Swedish diplomat (1893–1975)

Claes Adolf Hjalmar Westring (30 January 1893 – 12 November 1975) was a Swedish diplomat and jurist with a long career in the Swedish Foreign Ministry, serving across Europe, Latin America, and Scandinavia. After graduating in law from Uppsala University in 1916, he worked in the judiciary before joining the Foreign Ministry in 1918. He held early postings in Antwerp, Warsaw, Berlin, and Copenhagen, and later senior legal and administrative roles in Stockholm, including heading key departments and working in international legal commissions. He also served as chargé d'affaires ad interim in Kaunas, Lithuania (1936–1940).

During World War II, Westring was Consul General in Oslo (1941–1945). In this role, he operated under German occupation and was involved in sensitive diplomatic negotiations with occupation authorities, including issues concerning Swedish protection and citizenship claims for vulnerable individuals. He also contributed to humanitarian and rescue efforts linked to broader Swedish and Allied initiatives, and worked to counter attempts by the Quisling regime to gain control over the Norwegian Nobel Institute.

After the war, he served as envoy in Warsaw (1945–1949), Mexico City (1949–1952), and Lima (1952–1959), with concurrent accreditation to several Central American states and Bolivia.

==Early life==
Westring was born on 30 January 1893 in Stockholm, Sweden, the son of the president of the Court of Appeal Hjalmar Westring (1857–1926) and his wife, Countess Adélaide Stackelberg.
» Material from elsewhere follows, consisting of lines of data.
-- ==== Sys2Proof/Machine/Exposure.lean ====
section
/-!
DEFINITION. Machine/Exposure.lean: what the exposure path reads from the committed set in force: limits, parameter sets,
chart geometry and nodes, the tile environment, and the head-count mapping of a channel (R59, R70 to R73, R473).
-/
namespace Sys2Proof.Machine

/-- Parameter set `n` of a channel (R41). -/
def Core.pset (c : Core) (ch n : Nat) : Nat := Kv.get 0 c.psets (ch * 256 + n)

def psZ (w : Nat) : Int := toSigned 16 (psGet PS.Z_OFFSET w)
def psSky (w : Nat) : Bool := psGet PS.SKYWRITE w != 0
def psRfx (w : Nat) : Bool := psGet PS.RFX_EN w != 0
def psTrim (w : Nat) : Bool := psGet PS.TRIM_EN w != 0
def psWord (w : Nat) : Bool := psGet PS.GATE_WORD w != 0

/-- The mark limits of a channel (R59). -/
def Core.markLim (c : Core) (ch : Nat) : Limits :=
  ⟨F64.ofNat (c.rd SEQ_DYN.MARK_ACC ch), F64.ofNat (1000 * c.rd SEQ_DYN.MARK_JERK ch)⟩
/-- The jump limits of a channel (R59). -/
def Core.jumpLim (c : Core) (ch : Nat) : Limits :=
  ⟨F64.ofNat (c.rd SEQ_DYN.JUMP_ACC ch), F64.ofNat (1000 * c.rd SEQ_DYN.JUMP_JERK ch)⟩

/-- A chart geometry from an image of CHT_GEOM (R70). -/
def geomOfImage (v : Nat) : Geom :=
  { x0 := imgFieldI v CHT_GEOM.X0, y0 := imgFieldI v CHT_GEOM.Y0, pitch := imgField v CHT_GEOM.PITCH,
    margin := imgField v CHT_GEOM.MARGIN, xc := imgFieldI v CHT_GEOM.XC, yc := imgFieldI v CHT_GEOM.YC,
    a11 := imgFieldI v CHT_GEOM.A11, a12 := imgFieldI v CHT_GEOM.A12, a21 := imgFieldI v CHT_GEOM.A21,
    a22 := imgFieldI v CHT_GEOM.A22, z0 := imgFieldI v CHT_GEOM.Z0 }

/-- The chart geometry in force on a channel. -/
def Core.geom (c : Core) (ch : Nat) : Geom := geomOfImage (c.image Obj.CHT_GEOM ch)

/-- The store key of node (i, j) of a bank of a channel (R71, R75). -/
def nodeKey (bank ch i j : Nat) : Nat := (bank * 64 + ch) * 16641 + 129 * j + i

/-- Node (i, j) of a bank. -/
def Core.node (c : Core) (bank ch i j : Nat) : Nat := Kv.get 0 c.charts (nodeKey bank ch i j)

/-- Head counts of a bed point on a channel, clamped, with the axes that were clamped (R72, R73). A channel with no chart
has 0 head counts on every axis (R473). -/
def Core.mapHead (c : Core) (ch : Nat) (x y z : Int) : (Int × Int × Int) × (Bool × Bool × Bool) :=
  let g := c.geom ch
  if g.pitch = 0 then ((0, 0, 0), (false, false, false))
  else
    let h := headCounts g (fun i j => c.node (c.rd CHT_BANK.CURRENT ch) ch i j) x y z
    ((clampHead h.1, clampHead h.2.1, clampHead h.2.2),
     (!headInRange h.1, !headInRange h.2.1, !headInRange h.2.2))

/-- What the planner takes for a chain of a channel. -/
def Core.chainEnv (c : Core) (ch : Nat) : ChainEnv :=
  let g := c.geom ch
  ⟨c.markLim ch, c.rd SEQ_DYN.CORNER_TOL ch, g.x0, g.y0, g.pitch, g.margin⟩

/-- What a tile of a channel is judged against at use (R51). -/
def Core.tileEnv (c : Core) (ch layer : Nat) (prev : Option Nat) : TileEnv :=
  let g := c.geom ch
  { channel := ch, layer := layer, prevSeq := prev, pset := c.pset ch,
    x0 := g.x0, y0 := g.y0, pitch := g.pitch, maxLen := c.rd BWK_MAXLEN.MAXLEN,
    borderEn := c.flag BWK_CASCADE.BORDER_EN,
    regXLo := c.rdI BWK_CASCADE.REG_X_LO, regXHi := c.rdI BWK_CASCADE.REG_X_HI,
    regYLo := c.rdI BWK_CASCADE.REG_Y_LO, regYHi := c.rdI BWK_CASCADE.REG_Y_HI }

/-- The margin by which a stop steps back (R59, R82), in metres. -/
def Core.reentryM (c : Core) (ch : Nat) : F64 := metres (c.rd SEQ_DYN.REENTRY ch : Nat)

/-- A whole number of ticks in seconds. -/
def ticksSec (n : Nat) : F64 := F64.ofRatio (n : Int) 2000000

/-- An instant relative to the present boundary, in nanoseconds (R92). -/
def Core.rel (c : Core) (t : Time) : F64 := F64.ofScaled ((t : Int) - (c.now : Int)) (-16)

/-- The channel is out of service (R155). -/
def Core.failed (c : Core) (ch : Nat) : Bool := c.rd ADP_STATE.STATE ch != 0

/-- The channel is armed for the layer in progress and not failed. -/
def Core.live (c : Core) (ch : Nat) : Bool := c.layerActive && (c.ch ch).armed && !c.failed ch

/-- The rest point of a channel that has not moved since the release of EXP: (XC, YC) of its chart (R473). -/
def Core.restPoint (c : Core) (ch : Nat) : F64 × F64 :=
  let s := c.ch ch
  if s.moved then (s.posX, s.posY)
  else
    let g := c.geom ch
    (metres g.xc, metres g.yc)

end Sys2Proof.Machine
end

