-- ==== Sys2Proof/Machine/Sequencer.lean ====
section
/-!
DEFINITION. Machine/Sequencer.lean: the sequencers (R36, R39, R59 to R69, R73, R77 to R83, R128, R135, R136, R473 to
R475): tiles, records, motions, halts, yields and setpoints.
-/
namespace Sys2Proof.Machine

/-! ### What a chain needs -/

/-- The set of a chain (R37: one set for all its marks). -/
def Core.chainSet (c : Core) (ch : Nat) (k : Chain) : Nat :=
  match k.marks with
  | m :: _ => c.pset ch m.pset
  | [] => 0

/-- The chain left to run from a re-entry arc in metres (R83): its start point in whole grains, and the marks from the
segment that holds it. A point that rounds onto a segment's end belongs to the next one, so that the first segment is never of
length zero; past the last segment there is none (assumption log 49). -/
def reentryGo : List Mark → F64 → F64 → F64 → F64 → (Int × Int) × List Mark
  | [], _, _, _, _ => ((0, 0), [])
  | m :: ms, x, y, s0, sre =>
    let x1 := metres m.x
    let y1 := metres m.y
    let len := F64.hypot (x1.sub x) (y1.sub y)
    if sre.lt (s0.add len) || ms.isEmpty then
      let d := sre.sub s0
      let p : Int × Int := (nearestGrain (x.add (d.mul ((x1.sub x).div len))), nearestGrain (y.add (d.mul ((y1.sub y).div len))))
      (p, if p = (m.x, m.y) ∧ !ms.isEmpty then ms else m :: ms)
    else reentryGo ms x1 y1 (s0.add len) sre

/-- The start point and marks of a chain as it is to run, with the arc (metres) of its start on the original chain. -/
def runForm (k : Chain) (re : Option (F64 × F64)) : (Int × Int) × List Mark × F64 :=
  match re with
  | none => ((k.sx, k.sy), k.marks, F64.zero)
  | some (_, sre) =>
    if sre.isZero then ((k.sx, k.sy), k.marks, F64.zero)
    else
      let r := reentryGo k.marks (metres k.sx) (metres k.sy) F64.zero sre
      (r.1, r.2, sre)

/-- The plan of a chain as it is to run (R64, R83). -/
def Core.planOf (c : Core) (ch : Nat) (k : Chain) (re : Option (F64 × F64)) : ChainPlan :=
  let f := runForm k re
  let sky := psSky (c.chainSet ch k)
  let first := f.2.1.head?
  let last := f.2.1.getLast?
  let noSky (m : Option Mark) : Bool := match m with | some m => m.noSky | none => true
  let runIn := if re.isSome then !noSky first else sky && !noSky first && !k.afterDwell
  let runOut := sky && !noSky last && !k.beforeDwell
  planChain (c.chainEnv ch) f.1.1 f.1.2
    (f.2.1.map (fun m => (m.ix, m.x, m.y, markSpeed (c.pset ch m.pset) m.speed))) runIn runOut

/-- The point at which a chain's motion starts: the run-in start, or S (R64). -/
def ChainPlan.start (p : ChainPlan) : F64 × F64 := pathPos p.track.pieces p.inLen.neg

/-- The box of a chain as it is to run (R125). -/
def runBox (k : Chain) (re : Option (F64 × F64)) : Box :=
  let f := runForm k re
  boxOf (f.1 :: f.2.1.map (fun m => (m.x, m.y)))

/-- The power schedule of a chain on its original arc (R98). -/
def Core.schedMarks (c : Core) (ch : Nat) : List Mark → F64 → F64 → F64 → List SchedMark
  | [], _, _, _ => []
  | m :: ms, x, y, s =>
    let x1 := metres m.x
    let y1 := metres m.y
    let len := F64.hypot (x1.sub x) (y1.sub y)
    ⟨m.ix, s, len, c.pset ch m.pset, m.power, m.ramps, none⟩ :: c.schedMarks ch ms x1 y1 (s.add len)

/-! ### Positions -/

/-- The plan time of `n` ticks. -/
def tickTime (n : Nat) : F64 := ticksSec n

/-- A motion of `n` ticks has ended. -/
def Track.endedAt (k : Track) (n : Nat) : Bool := k.total.le (tickTime n)

/-- The plan time of `n` ticks, at most the end of a motion. -/
def Track.timeAt (k : Track) (n : Nat) : F64 := if k.endedAt n then k.total else tickTime n

/-- σ_S: the trace arc at a chain's start point S (R87), from that at the start of its motion. -/
def ChainPlan.sigmaS (p : ChainPlan) (σ0 : F64) : F64 := σ0.add (toGrains p.inLen)

/-- The bed position in metres and the trace arc in grains of a channel, `d` ticks on from the latest step of its motion. -/
def Core.posAfter (c : Core) (ch d : Nat) : F64 × F64 × F64 :=
  let s := c.ch ch
  match s.stopTrack with
  | some (k, n, base) =>
    let st := k.state (k.timeAt (n + d))
    let p := pathPos k.pieces st.1
    (p.1, p.2, base.add (toGrains st.1))
  | none =>
    match s.motion with
    | .jump k n σ0 _ _ tx ty =>
      if k.endedAt (n + d) then (tx, ty, σ0.add (toGrains (k.state k.total).1))
      else
        let st := k.state (tickTime (n + d))
        let p := pathPos k.pieces st.1
        (p.1, p.2, σ0.add (toGrains st.1))
    | .chain p n σ0 _ _ =>
      let st := p.track.state (p.track.timeAt (n + d))
      let q := pathPos p.track.pieces st.1
      (q.1, q.2, (p.sigmaS σ0).add (toGrains st.1))
    | _ =>
      let r := c.restPoint ch
      (r.1, r.2, s.sigma)

/-- The position and trace arc for the frame being built, once the motion has been stepped. -/
def Core.posSigma (c : Core) (ch : Nat) : F64 × F64 × F64 := c.posAfter ch 0

/-- The position and trace arc of the present boundary before the motion has been stepped there. -/
def Core.posNow (c : Core) (ch : Nat) : F64 × F64 × F64 := c.posAfter ch 1

/-- Sample the setpoint for the frame being built, map it, append to the trace (R79, R87); report clamps (R73). -/
def Core.setpoint (c : Core) (ch : Nat) : Core :=
  let (x, y, σ) := c.posSigma ch
  let gx := nearestGrain x
  let gy := nearestGrain y
  let (h, sat) := c.mapHead ch gx gy (c.ch ch).zOff
  let put (c : Core) (ax : Nat) (v : Int) (s : Bool) : Core :=
    let c := c.wrI SEQ_AXIS_SETPOINT.SETPOINT v (3 * ch + ax)
    if s then c.inc SEQ_AXIS_SETPOINT.SAT_COUNT (3 * ch + ax) else c
  let c := put c 0 h.1 sat.1
  let c := put c 1 h.2.1 sat.2.1
  let c := put c 2 h.2.2 sat.2.2
  c.modCh ch (fun s =>
    let l := s.ahead ++ [(gx, gy)]
    { s with
    lastSpot := if 2 < l.length then l.head?.getD (gx, gy) else if s.ahead.isEmpty then (gx, gy) else s.lastSpot,
    ahead := l.drop (l.length - 2),
    fb := s.fb.append ⟨c.now + 2 * tickU, h.1, h.2.1, σ⟩ })

/-! ### Status -/

def Core.seqState (c : Core) (ch st : Nat) : Core := c.wr SEQ_MOTION.STATE st ch

/-- The record executing (object 0x1003). -/
def Core.recordAt (c : Core) (ch ix : Nat) : Core := c.wr SEQ_TILE_POS.RECORD_INDEX ix ch

/-- The device's position report data of the present record: tile index and record. -/
def Core.recPos (c : Core) (ch : Nat) : Bytes :=
  leBytes 4 (c.rd SEQ_TILE_POS.TILE_INDEX ch) ++ leBytes 1 (c.rd SEQ_TILE_POS.RECORD_INDEX ch)

/-! ### Starting motions -/

/-- Begin a laser-off straight motion (R62, R69, R475). -/
def Core.startJump (c : Core) (ch : Nat) (tx ty : F64) (v : F64) (tenTicks isRec : Bool) : Core :=
  let r := c.restPoint ch
  let k := planJump (c.jumpLim ch) r.1 r.2 tx ty v
  c.modCh ch (fun s => { s with motion := .jump k 0 s.sigma tenTicks isRec tx ty, moved := true, prevLit := false,
                                gapTick := false, chainRest := none, posX := r.1, posY := r.2 })

/-- The jump speed of a set at scale 0x8000 (R474). -/
def setJumpSpeed (ps : Nat) : F64 := speedMS (jumpSpeed ps 0x8000)

/-- Begin a granted chain (R64, R84, R98): its schedule, its gate events, its motion. A bounded run-in or run-out counts in
EDGE_CLIP (R78) when its chain starts (DESIGN CHOICE, assumption log 49: R78 names no instant). -/
def Core.startChain (c : Core) (ch : Nat) (k : Chain) : Core :=
  let c := c.vectorStart ch
  let re := (c.ch ch).reentry
  let p := c.planOf ch k re
  let ps := c.chainSet ch k
  let base := (runForm k re).2.2
  let id := (c.ch ch).gat.nextId
  let σ0 := (c.ch ch).sigma
  let σS := p.sigmaS σ0
  let len := toGrains p.len
  let sc : Sched := ⟨id, σS, toGrains base, len,
    c.schedMarks ch k.marks (metres k.sx) (metres k.sy) F64.zero, none, false⟩
  let on : GateEv := ⟨id, true, σS, !p.inLen.isZero, none, psRfx ps, psWord ps⟩
  let off : GateEv := ⟨id, false, σS.add len, !p.outLen.isZero, none, psRfx ps, psWord ps⟩
  let c := if p.clips = 0 then c else c.inc SEQ_MOTION_STAT.EDGE_CLIP ch p.clips
  let r := c.restPoint ch
  c.modCh ch (fun s => { s with
    motion := .chain p 0 σ0 base id, moved := true, zOff := psZ ps, req := none, granted := false,
    prevLit := false, gapTick := false, chainRest := none, posX := r.1, posY := r.2,
    gat := { s.gat with nextId := id + 1, pend := s.gat.pend ++ [on, off], scheds := s.gat.scheds ++ [sc] } })

/-- Begin a DWELL (R63, R84, R100, R116). -/
def Core.startDwell (c : Core) (ch ix ticks : Nat) (laser : Bool) (pset power : Nat) : Core :=
  let c := c.vectorStart ch
  if !laser then
    c.modCh ch (fun s => { s with motion := .dwell 0 ticks false, prevLit := false, gapTick := false, chainRest := none })
  else
    let ps := c.pset ch pset
    let id := (c.ch ch).gat.nextId
    let t0 := c.now + 2 * tickU
    let t1 := t0 + ticks * tickU
    let k := if psTrim ps then c.rd GAT_TRIM_STATE.K_NOW ch else 0x8000
    let c := c.wr GAT_TRIM_STATE.K_APPLIED k ch
    let sc : Sched := ⟨id, (c.ch ch).sigma, F64.zero, F64.zero,
      [⟨ix, F64.zero, F64.zero, ps, power, none, some k⟩], some t1, false⟩
    let on : GateEv := ⟨id, true, (c.ch ch).sigma, false, some t0, psRfx ps, psWord ps⟩
    let off : GateEv := ⟨id, false, (c.ch ch).sigma, false, some t1, psRfx ps, psWord ps⟩
    let c := c.armWord ch (psRfx ps) t0
    let r := c.restPoint ch
    c.modCh ch (fun s => { s with
      motion := .dwell 0 ticks true, zOff := psZ ps, req := none, granted := false, gapTick := false, chainRest := none,
      lit := s.exec.map (fun t => ⟨.dwell ix ticks true pset power, t, r.1, r.2⟩), owed := false,
      fb := { s.fb with dwellFrom := some (t0, t1), dwellDone := 0 },
      gat := { s.gat with nextId := id + 1, pend := s.gat.pend ++ [on, off], scheds := s.gat.scheds ++ [sc] } })

/-! ### Requests (R128, R141) -/

/-- A box breaks B_EXTENT or B_REGION at use. -/
def Core.extentBad (c : Core) (b : Box) : Bool :=
  boxTooBig (c.rd BWK_MAXLEN.MAXLEN) b ||
  (c.flag BWK_CASCADE.BORDER_EN &&
    (decide (b.xlo < c.rdI BWK_CASCADE.REG_X_LO) || decide (c.rdI BWK_CASCADE.REG_X_HI < b.xhi) ||
     decide (b.ylo < c.rdI BWK_CASCADE.REG_Y_LO) || decide (c.rdI BWK_CASCADE.REG_Y_HI < b.yhi)))

/-- A chain met at use that breaks B_EXTENT or B_REGION is not requested (R141). -/
def Core.extentFault (c : Core) (ch : Nat) : Core :=
  if (c.ch ch).extentFault then c
  else
    let c := c.modCh ch (fun s => { s with extentFault := true })
    (c.post evBwkExtent ch (c.recPos ch) (some c.now)).raiseHold evBwkExtent

/-- Present a request at the present boundary (R128); a kept request keeps its wait count. -/
def Core.present (c : Core) (ch : Nat) (b : Box) : Core :=
  match (c.ch ch).req with
  | some _ => c
  | none =>
    if c.extentBad b then c.extentFault ch
    else
      let c := (c.wr BWK_STATE.WAIT_NOW 0 ch).setFlag BWK_STATE.CAPPED false ch
      c.modCh ch (fun s => { s with req := some ⟨b, 0, 0, false, 0⟩, granted := false })

/-! ### Tile boundaries -/

/-- The channel's own list has been moved into the buffer to its end (R44). -/
def SeqCh.listDone (s : SeqCh) : Bool := decide (s.listCount ≤ s.moveNext)

/-- The idle half holds a checked tile that may start now: of the layer in progress, or an adoption tile. -/
def Core.idleReady (c : Core) (ch : Nat) : Option BufTile :=
  match (c.ch ch).idle with
  | some t => if t.ck = .passed ∧ (t.adopt.isSome ∨ t.layer = c.rd SEQ_LAYER_STATE.LAYER_NOW) then some t else none
  | none => none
He was the brother of Lieutenant General Gustaf Adolf Westring (1900–1963) and the physician Lennart Westring (1897–1979).

He graduated from Nya elementarskolan in Stockholm in 1911. He received a Candidate of Law degree from Uppsala University in 1916.

==Career==

===Early diplomatic career===
Westring completed his judicial clerkship and served as a district court judge in the Central Halland Judicial District from 1916 to 1918. In 1918, he joined the Ministry for Foreign Affairs as an attaché, becoming second secretary in 1919. He then served as vice consul in Antwerp (1919–1920), second legation secretary in Warsaw (1920–1922), and administrative officer (byråsekreterare) at the Foreign Ministry in 1922.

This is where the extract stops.